En las tierras desoladas y casi prístinas en un extremo remoto del planeta, yacen restos humanos congelados. Y cada uno relata una historia de la relación de la humanidad con este continente inhóspito.
Aún con toda la tecnología actual, la Antártica puede ser letal para quien se aventure en ella. Las temperaturas pueden desplomarse a menos 90 grados centígrados. Y los vientos llegan a soplar a más de 320 km por hora.
Muchos de los cadáveres de científicos y exploradores que perecieron en esta tierra se encuentran en sitios tan peligrosos que no pueden ser alcanzados.

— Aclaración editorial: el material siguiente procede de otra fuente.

/-- The tail table as stored (R87). -/
def Seq.tailTableBytes (q : Seq) : Bytes := sub ((q.lens.map (toLe 4)).flatten) 0 1024

/-- The prefix page as stored, each hash little-endian as metadata is (R6, R87). -/
def Seq.prefixPageBytes (q : Seq) : Bytes :=
  ((List.range 64).map fun k =>
    match q.hashes.find? (·.1 == k) with
    | none => zeros 8
    | some h => toLe 8 h.2).flatten

/-- An L1 page as stored (R91, R92): 127 entries, and its trailer without the tag. -/
def Seq.l1PageBytes (q : Seq) (n : Nat) : Bytes :=
  ((List.range 127).map fun i =>
    match q.pages.find? (·.index == n * 127 + i) with
    | none => zeros 5 ++ toLe 1 (2 * flag (q.l1.any fun x => x.index == n && x.lost)) ++ zeros 26
    | some p => toLe 5 (p.address / 4096) ++ toLe 1 (1 + 2 * flag p.lost) ++ toLe 6 p.version ++ zeros 4
        ++ sub (if q.sealed then p.tag else []) 0 16).flatten ++ toLe 4 n ++ zeros 12

/-- SHAPE of a descriptor: the values of bytes 8–23 of the SEQ_CREATE body, little-endian (R87). -/
def Shape.descBytes (h : Shape) (code : Nat) : Bytes :=
  toLe 2 h.layers ++ toLe 1 h.kvHeads ++ toLe 1 (flag h.latent + 2 * flag h.pin) ++ toLe 2 h.headDim ++ toLe 1 h.ropeDim
    ++ toLe 1 code ++ toLe 4 h.maxLength ++ toLe 4 h.shardStart

/-- A sequence descriptor as stored (R87). DESIGN CHOICE (log 122): HASHED stands while a prompt-block hash is recorded. -/
def State.descriptorBytes (s : State) (q : Seq) : Bytes :=
  let st := match q.state with | .live => 1 | .releasing => 2 | .lost => 3 | .lostReleasing => 3
  let mask := (q.hashes.map fun h => 2 ^ h.1).foldl Nat.lor 0
  let fk := q.forked
  toLe 8 (q.id + q.paddock * 2 ^ 48 + st * 2 ^ 60) ++ toLe 8 q.modelId ++ q.shape.descBytes (be q.created 15 1) ++ toLe 4 q.ttl
    ++ toLe 2 q.weightSet ++ toLe 1 (flag q.sealed + 2 * flag q.mirrorCopy + 4 * flag (!q.hashes.isEmpty))
    ++ toLe 1 q.granShift ++ toLe 4 q.committed ++ toLe 4 q.ref ++ toLe 4 q.generation ++ toLe 4 q.shape.l1Pages
    ++ toLe 8 q.deadline ++ (q.addresses.map (toLe 8)).flatten ++ toLe 6 q.seals.l1Version
    ++ toLe 6 q.seals.tailVersion ++ toLe 6 q.seals.prefixVersion ++ zeros 2 ++ toLe 4 q.pages.length
    ++ toLe 8 (s.tierBytes q true) ++ toLe 8 (s.tierBytes q false) ++ sub q.seals.tailTag 0 16
    ++ sub q.seals.prefixTag 0 16 ++ toLe 8 mask
    ++ toLe 8 (match fk with | none => 0 | some f => f.parent + 2 ^ 63)
    ++ toLe 4 (match fk with | none => 0 | some f => f.length)
    ++ toLe 4 (match fk with | none => 0 | some f => f.sharedBlocks)
    ++ toLe 4 (match fk with | none => 0 | some f => f.copiedTokens) ++ zeros 60

/-- The authenticated data of a sequence's metadata objects (R115). -/
def Seq.metaAad (q : Seq) : Bytes := toBe 2 q.paddock ++ toBe 6 q.id ++ toBe 4 q.generation

/-- The authenticated data and tag of a sealed metadata object of a sequence. -/
def State.metaTag (s : State) (q : Seq) (version kind index : Nat) (content : Bytes) : Bytes :=
  Config.gcmTag (s.kmem q.paddock) (sealIv version kind index) q.metaAad content

/-- A descriptor page as stored: its 16 descriptors by slot, a free one all-zero (R88). -/
def State.descPageBytes (s : State) (page : Nat) : Bytes :=
  ((List.range 16).map fun i =>
    match s.seqAt (page * 16 + i) with
    | none => zeros 256
    | some q => s.descriptorBytes q).flatten

/-- Re-seal a descriptor page: a new version and a new root on both dies (R114, R117). -/
def State.resealDescPage (s : State) (q : Seq) : State :=
  if !q.sealed then s
  else
    let page := q.desc / 16
    let (v, s) := s.version q.paddock true
    let content := s.descPageBytes page
    let written := ((s.sliceCfg q.slice).map fun c => s.descAddress c page / 32768).toList
    let s := { s with store := { s.store with
      descPages := updateAll (·.page == page) (fun x => { x with stored := content }) s.store.descPages
      leaseTouched := s.store.leaseTouched.filter fun x => !written.contains x.1 } }
    let r : Root := ⟨page, v, q.paddock, true,
      sub (Config.gcmTag (s.kmem q.paddock) (sealIv v 7 page) (toBe 2 q.paddock) content) 0 8⟩
    { s with store := { s.store with roots := s.store.roots.filter (·.page != page) ++ [r] } }

/-- Re-seal the tail table and the descriptor page (R117). -/
def State.resealTailTable (s : State) (d : Nat) : State :=
  match s.seqAt d with
  | none => s
  | some q =>
    if !q.sealed then s
    else
      let (v, s) := s.version q.paddock true
      let tag := s.metaTag q v 5 0 q.tailTableBytes
      let s := s.modSeq d fun x => { x with seals := { x.seals with tailVersion := v, tailTag := tag } }
      s.resealDescPage q
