-- ==== Sys2Proof/Machine/Initiator.lean ====
section
/-! DEFINITION. The node as RLA initiator: CONNECT attempts (R192–R196), LREADs of a partner's status line (R303) and of
the fabric manager's publication area (R243, R244), and commits queued with their connection. -/

namespace Sys2Proof.Machine

/-- A QPN that is free: one of QPs 2–262,143 that no connection and no attempt uses (R190; log 8). -/
def State.freeQpn (s : State) : Option Nat × State :=
  let used := s.net.qps.map (·.qpn) ++ s.net.attempts.map (·.initQpn)
  let (i, s) := s.choose Config.rowChoice 262142
  (((List.range (used.length + 1)).map fun k => 2 + (i + k) % 262142).find? fun q => !used.contains q, s)

/-- A link that is up, the lowest. -/
def State.someLink (s : State) : Nat := ((s.net.links.find? fun l => l.up && l.enabled).map (·.id)).getD 0

/-- Whether the image admits 8,318-byte frames on every port that is up (R183). -/
def State.bigFrames (s : State) : Bool :=
  s.net.links.all fun l => !l.up || s.img.transport.frame8318.contains (l.id / 4)

/-- A CONNECT packet (R192, R193). -/
def connectPacket (dest : Nat) (body : Bytes) : Bytes := gwtHeader 0x21 0 3 dest 0 0x60 64 0 0 64 0 ++ body

/-- Send a CONNECT packet to an address on a link; QP 0 and QP 1 traffic travels in class 6 (R184). -/
def State.sendConnect (s : State) (link : Nat) (target : Bytes) (dest : Nat) (body : Bytes) : State :=
  s.egress link 6 0 ⟨dest, 0, s.gwtFrame link 6 Config.connectPort target (connectPacket dest body), s.wireBytes link target 64
    false, true, false, .packet⟩

/-- The IP address of a node: the fabric manager's came with its reply (R345). -/
def State.addressOf (s : State) (node : Nat) : Bytes :=
  if node == s.boot.fmNode && !s.boot.fmAddress.isEmpty then s.boot.fmAddress else Config.nodeAddress node

/-- The fields that HELLO and PROOF repeat (R193): SERVICE and PADDOCK, INIT_QPN, then VERSIONS to TKEY. -/
def connectFields (body : Bytes) : Bytes := sub body 1 7 ++ sub body 12 12

/-- The initiator's proof (R195). -/
def initiatorProof (key nonceI nonceN body : Bytes) : Bytes :=
  sub (Config.hmacSha256 key (ascii "GWT-P" ++ nonceI ++ nonceN ++ connectFields body)) 0 16

/-- The node's proof of an ACCEPT (R195): the PROOF body and the ACCEPT body. -/
def nodeProof (key nonceI nonceN proof accept : Bytes) : Bytes :=
  sub (Config.hmacSha256 key (ascii "GWT-N" ++ nonceI ++ nonceN ++ sub proof 1 7 ++ sub proof 12 12 ++ sub accept 12 2
    ++ sub accept 8 4 ++ sub accept 14 10)) 0 16

/-- Start a CONNECT attempt of SERVICE 2 to a partner, in the name of a paddock (R192, R196). -/
def State.startConnect (s : State) (partner paddock : Nat) (key : Bytes) (stream : Option Nat) : State :=
  match s.freeQpn with
  | (none, s) => s
  | (some q, s) =>
    let (nonce, s) := s.draw 16
    let (psn, s) := s.drawNat 3
    let (tkey, s) := s.drawNat 4
    let (slots, s) := s.choose Config.placement 1024
    let flags := flag (s.sealedPad paddock) + 4 * flag s.bigFrames
    let body := toBe 1 1 ++ toBe 1 2 ++ toBe 2 paddock ++ toBe 4 q ++ zeros 4 ++ toBe 1 7 ++ toBe 1 flags
      ++ toBe 2 (slots + 1) ++ toBe 4 psn ++ toBe 4 tkey ++ toBe 2 s.boot.nodeId ++ zeros 6 ++ sub nonce 0 16 ++ zeros 16
    let a : Attempt := ⟨q, partner, paddock, key, 1, body, sub nonce 0 16, [], 0, s.time, stream⟩
    let s := { s with net := { s.net with attempts := s.net.attempts ++ [a] } }
    s.sendConnect s.someLink (s.addressOf partner) 0 body

/-- Whether a stream's connection must wait: for the key of a sealed paddock's windows (R278), or for a place of the paddock's
contexts (R292). -/
def State.streamWaits (s : State) (x : Stream) : Bool :=
  (s.sealedPad x.paddock && x.key.isEmpty) || !s.contextPartLeft x.paddock

/-- Make sure that a stream has a connection or an attempt at one, unless it must wait. -/
def State.connectStream (s : State) (i : Nat) : State :=
  match s.stream i with
  | none => s
  | some x =>
    if x.qpn.isSome || s.net.attempts.any (·.stream == some i) || s.streamWaits x then s
    else s.startConnect x.partner x.paddock x.key (some i)

/-- A new attempt for every stream that lost its connection (R309), or has records to send, and has none under way. -/
def State.reconnect (s : State) : State :=
  (s.maps.streams.filter fun x => x.qpn.isNone && (x.holdUntil.isSome || !(x.waiting.isEmpty && x.unacked.isEmpty))).foldl
    (fun t x => t.connectStream x.id) s

/-- A failed connection to the fabric manager's window: a publication area under way is not read to its end, and STAGE_RESULT
says so (R243). -/
def State.dropStaging (s : State) (qpn : Nat) : State :=
  match s.qp qpn with
  | none => s
  | some q =>
    if !(q.initiator && q.service == 2 && q.paddock == 0 && q.srcNode == s.boot.fmNode) then s
    else
      let s := { s with maps := { s.maps with epochs := { s.maps.epochs with headerRead := false } } }
      if s.maps.epochs.staging.isSome then
        { s with maps := { s.maps with epochs := { s.maps.epochs with staged := 0, stageResult := 4, staging := none } } }
      else s

/-- A connection enters ERROR, and pair streams on it reconnect (R216, R309). -/
def State.failConn (s : State) (qpn : Nat) : State := ((s.connError qpn).dropStaging qpn).reconnect

/-- A NAK that puts the connection into ERROR (R189, R216). -/
def State.nakFail (s : State) (qpn psn syndrome : Nat) : State := ((s.nakError qpn psn syndrome).dropStaging qpn).reconnect

/-- Queue the records of an operation (0: none) towards a partner and see to the connection. -/
def State.queueCommit (s : State) (partner paddock op : Nat) (records : List Bytes) : State :=
  let s := s.queueRecords partner paddock op records
  match s.streamOf partner paddock with
  | none => s
  | some x => s.connectStream x.id

/-- An LREAD of this node, remembered by its tag: 1 publication header, 2 publication area, 3 status line. -/
def State.rlaRead (s : State) (qpn addr lines tag : Nat) : State :=
  match s.qp qpn with
  | none => s
  | some _ =>
    let s := s.modQp qpn fun q => { q with tx := { q.tx with asked := q.tx.asked ++ [(0x40, tag)] } }
    s.sendMsg qpn 0x40 6 (rlaBody addr lines 0 tag []) false none

/-- The connection to the fabric manager's window for this node. -/
def State.fmQp (s : State) : Option Nat :=
  (s.net.qps.find? fun q => q.initiator && q.service == 2 && q.srcNode == s.boot.fmNode && q.paddock == 0
    && decide (q.state = .ready)).map (·.qpn)

/-- LREAD the fabric manager's publication area, over the connection or after opening one (R243, R244). -/
def State.askFm (s : State) (addr lines tag : Nat) : State :=
  match s.fmQp with
  | some q => s.rlaRead q addr lines tag
  | none =>
    if s.boot.fmNode == 0 || s.net.attempts.any (fun a => a.partner == s.boot.fmNode && a.stream.isNone) then s
    else s.startConnect s.boot.fmNode 0 s.boot.fmKey none

/-- The fetch of the publication header that an EPOCH_AHEAD starts (R244). -/
def State.fetchHeader (s : State) : State :=
  if s.maps.epochs.headerRead then s
  else
    let s := { s with maps := { s.maps with epochs := { s.maps.epochs with headerRead := true } } }
    s.askFm 0 1 1

end Sys2Proof.Machine
end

En algunos casos, los restos fueron descubiertos décadas o más de un siglo después. Y otros cadáveres en grietas profundas que tal vez jamás sean localizados.
La serie Continente Helado de la BBC relató las trágicas historias de algunas de esas víctimas, y qué revela su muerte sobre este remoto lugar.
En la Isla Livingston, una de las islas Shetland del Sur, cerca de la Península Antártica, fueron hallado el cráneo y el fémur de una joven que falleció hace más de 190 años.
Son los restos humanos más antiguos jamás hallados en la Antártica.
Los huesos fueron descubiertos en una playa en la década de 1980 e investigadores chilenos constataron que se trataba de los restos de una mujer de 21 años.
Los huesos pertenecieron a una joven indígena, procedente de una comunidad del sur de Chile a unos 1.000 km de distancia.
El análisis de los restos pemitió confirmar que la joven murió entre 1819 y 1825, por lo que habría sido una de las primeras personas en arribar al continente helado.
¿Cómo llegó esta joven a la Isla Livingston?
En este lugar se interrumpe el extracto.